YOUR ASSIGNMENT
Among the lines below, restate word for word only those from the line with "s with basis" through the line with "R7: an unwritten", with both end lines kept.

★ ★ ★ ★ ★

-- ==== Sys2Proof/Machine/Ops.lean ====
section
/-! DEFINITION. The named operations over the state: buffer reads and writes, the result register, the RNG port, the
loops of the pseudocode, the response, the command port, and reset. Taking an exception and returning from one do not apply:
there is no trap entry and no trap return (R227, R228); a precondition fault has no state after it (R221). -/

namespace Sys2Proof.Machine

/-! ## One buffer -/

/-- The byte at index `a`, if it is written (R29). -/
def Memory.read : Memory → Nat → Option Byte
  | [], _ => none
  | (b, v) :: m, a => if a = b then some v else Memory.read m a

/-- Store `v` at index `a` and mark it written (R7, R29), indices kept strictly rising. -/
def Memory.write : Memory → Nat → Byte → Memory
  | [], a, v => [(a, v)]
  | (b, w) :: m, a, v =>
    if a < b then (a, v) :: (b, w) :: m
    else if a = b then (a, v) :: m
    else (b, w) :: Memory.write m a v

/-- The canonical form: indices strictly rising. An unlisted index has no value, so no entry can equal it. -/
def Memory.wf : Memory → Bool
  | [] => true
  | [_] => true
  | (a, _) :: (b, v) :: m => decide (a < b) && Memory.wf ((b, v) :: m)

/-- Every listed index is below `n`: storage exists there (R51). -/
def Memory.within (m : Memory) (n : Nat) : Bool := m.all fun c => decide (c.1 < n)

/-! ## The five buffers of a state -/

/-- Bytes in a buffer (R24, R26, R27, R28). -/
def bufSize : Buf → Nat
  | .s1 => Config.shareBytes * Config.slots
  | .s2 => Config.shareBytes * Config.slots
  | .key => Config.keyBytes
  | .coef => Config.coefLen
  | .basis => Config.basisLen

/-- The buffer that `SPLIT` writes (R130). -/
def bankBuf : Bank → Buf
  | .s1 => .s1
  | .s2 => .s2

def State.mem (s : State) : Buf → Memory
  | .s1 => s.s1
  | .s2 => s.s2
  | .key => s.key
  | .coef => s.coef
  | .basis => s.basis

def State.setMem (s : State) (b : Buf) (m : Memory) : State :=
  match b with
  | .s1 => { s with s1 := m }
  | .s2 => { s with s2 := m }
  | .key => { s with key := m }
  | .coef => { s with coef := m }
  | .basis => { s with basis := m }

/-- The byte of buffer `b` at index `a`, if it is written. -/
def State.read (s : State) (b : Buf) (a : Nat) : Option Byte := (s.mem b).read a

/-- `BufWrite` of R7. -/
def State.write (s : State) (b : Buf) (a : Nat) (v : Byte) : State :=
  s.setMem b ((s.mem b).write a v)

/-- `BufRead` of R7: an unwritten byte raises `UnwrittenRead`. -/
def State.bufRead (s : State) (b : Buf) (a : Nat) : Except Fault Byte :=
  match s.read b a with
  | some v => .ok v
  | none => .error .unwrittenRead

/-- `BufRead` at each of a list of indices, in order. -/
def State.readAll (s : State) (b : Buf) : List Nat → Except Fault (List Byte)
  | [] => .ok []
  | a :: as =>
    match s.bufRead b a with
    | .error f => .error f
    | .ok v =>
      match s.readAll b as with
      | .error f => .error f
      | .ok vs => .ok (v :: vs)

/-- `BufWrite` of a list of bytes at indices `a`, `a + 1`, ... -/
def State.writeFrom (s : State) (b : Buf) (a : Nat) : List Byte → State
  | [] => s
  | v :: vs => (s.write b a v).writeFrom b (a + 1) vs

/-! ## The result register -/

/-- `R <- v`, which marks `R` written (R7, R22). -/
def State.writeR (s : State) (v : Byte) : State := { s with r := v, rWritten := true }

/-- The response the host reads while the block is idle: the pair (`R`, `STATUS`) (R22, R23, D11). An unwritten `R` is
unspecified (R29), so it has no value here. -/
def State.response (s : State) : Option Byte × Byte :=
  (if s.rWritten then some s.r else none, s.status)

/-! ## The RNG port -/

/-- `RngNext()` of R131: the next byte and the port after it, or nothing when the port cannot supply a byte. -/
def RngPort.next (g : RngPort) : Option (Byte × RngPort) :=
  match g.supplied with
  | v :: vs => some (v, { g with supplied := vs, drawn := g.drawn + 1 })
  | [] => if g.endless then some (Config.rngByte g.drawn, { g with drawn := g.drawn + 1 }) else none

/-- `n` calls of `RngNext()`, in order; a call that fails raises `RngFailure`. -/
def RngPort.draw : Nat → RngPort → Except Fault (List Byte × RngPort)
  | 0, g => .ok ([], g)
  | n + 1, g =>
    match g.next with
    | none => .error .rngFailure
    | some (v, g') =>
      match RngPort.draw n g' with
      | .error f => .error f
      | .ok (vs, g'') => .ok (v :: vs, g'')

/-- The port can supply `n` more bytes (R253). -/
def RngPort.canSupply (g : RngPort) (n : Nat) : Bool := g.endless || decide (n ≤ g.supplied.length)

/-- The port after `n` bytes were taken from it, as far as it could supply them. -/
def RngPort.skip : Nat → RngPort → RngPort
  | 0, g => g
  | n + 1, g =>
    match g.next with
    | none => g
    | some (_, g') => RngPort.skip n g'

def State.setRng (s : State) (g : RngPort) : State := { s with rng := g }

/-! ## The pseudocode's loops and endings -/

/-- `for i in l: f i`, ended by the first fault. -/
def forEach (f : Nat → State → Except Fault State) : List Nat → State → Except Fault State
  | [], s => .ok s
  | i :: is, s =>
    match f i s with
    | .error e => .error e
    | .ok s' => forEach f is s'

/-- `require c else raise f` (R7). -/
def require (c : Bool) (f : Fault) (rest : Host.Outcome State Fault Refusal) : Host.Outcome State Fault Refusal :=
  match c with
  | true => rest
  | false => .fault f

/-- The command ends: completed, or as a precondition fault with no state (R221). -/
def finish : Except Fault State → Host.Outcome State Fault Refusal
  | .ok s => .next s
  | .error f => .fault f

/-! ## The command port -/

/-- The word the host presents next, if it presents one (R21). -/
def State.fetch (s : State) : Option Word := s.cmds[s.ci]?

/-- "every completed command sets `ci <- ci + 1`" (R21). -/
def State.advance (s : State) : State := { s with ci := s.ci + 1 }

/-- Completion advances the index; "a faulting command does not advance `ci`" (R21). -/
def complete : Host.Outcome State Fault Refusal → Host.Outcome State Fault Refusal
  | .next s => .next s.advance
  | .fault f => .fault f
  | .refused r => .refused r

/-- No command is presented: the block stays idle and nothing changes, since only commands and reset change the state
(R250, log entry 4). -/
def idle (s : State) : Host.Outcome State Fault Refusal := .next s

/-- Put `w` where the host's next command stands, every other word of the list kept. -/
def State.presentNext (s : State) (w : Word) : State :=
  { s with cmds := s.cmds.take s.ci ++ List.replicate (s.ci - s.cmds.length) 0 ++ w :: s.cmds.drop (s.ci + 1) }

/-! ## Reset as an event -/

/-- Reset (R250, R251), `taken` being the number of RNG bytes that a command in progress had consumed (0 when the block is
idle): the command is abandoned, the state is that after reset, the constant `POLY` stays, and consumed bytes stay
consumed. The host issues a new list. -/
def State.applyReset (s : State) (taken : Nat) : State :=
  { State.reset with poly := s.poly, rng := s.rng.skip taken }

end Sys2Proof.Machine
end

★ ★ ★ ★ ★

YOUR SOLUTION
  | .basis => { s with basis := m }

/-- The byte of buffer `b` at index `a`, if it is written. -/
def State.read (s : State) (b : Buf) (a : Nat) : Option Byte := (s.mem b).read a

/-- `BufWrite` of R7. -/
def State.write (s : State) (b : Buf) (a : Nat) (v : Byte) : State :=
  s.setMem b ((s.mem b).write a v)

/-- `BufRead` of R7: an unwritten byte raises `UnwrittenRead`. -/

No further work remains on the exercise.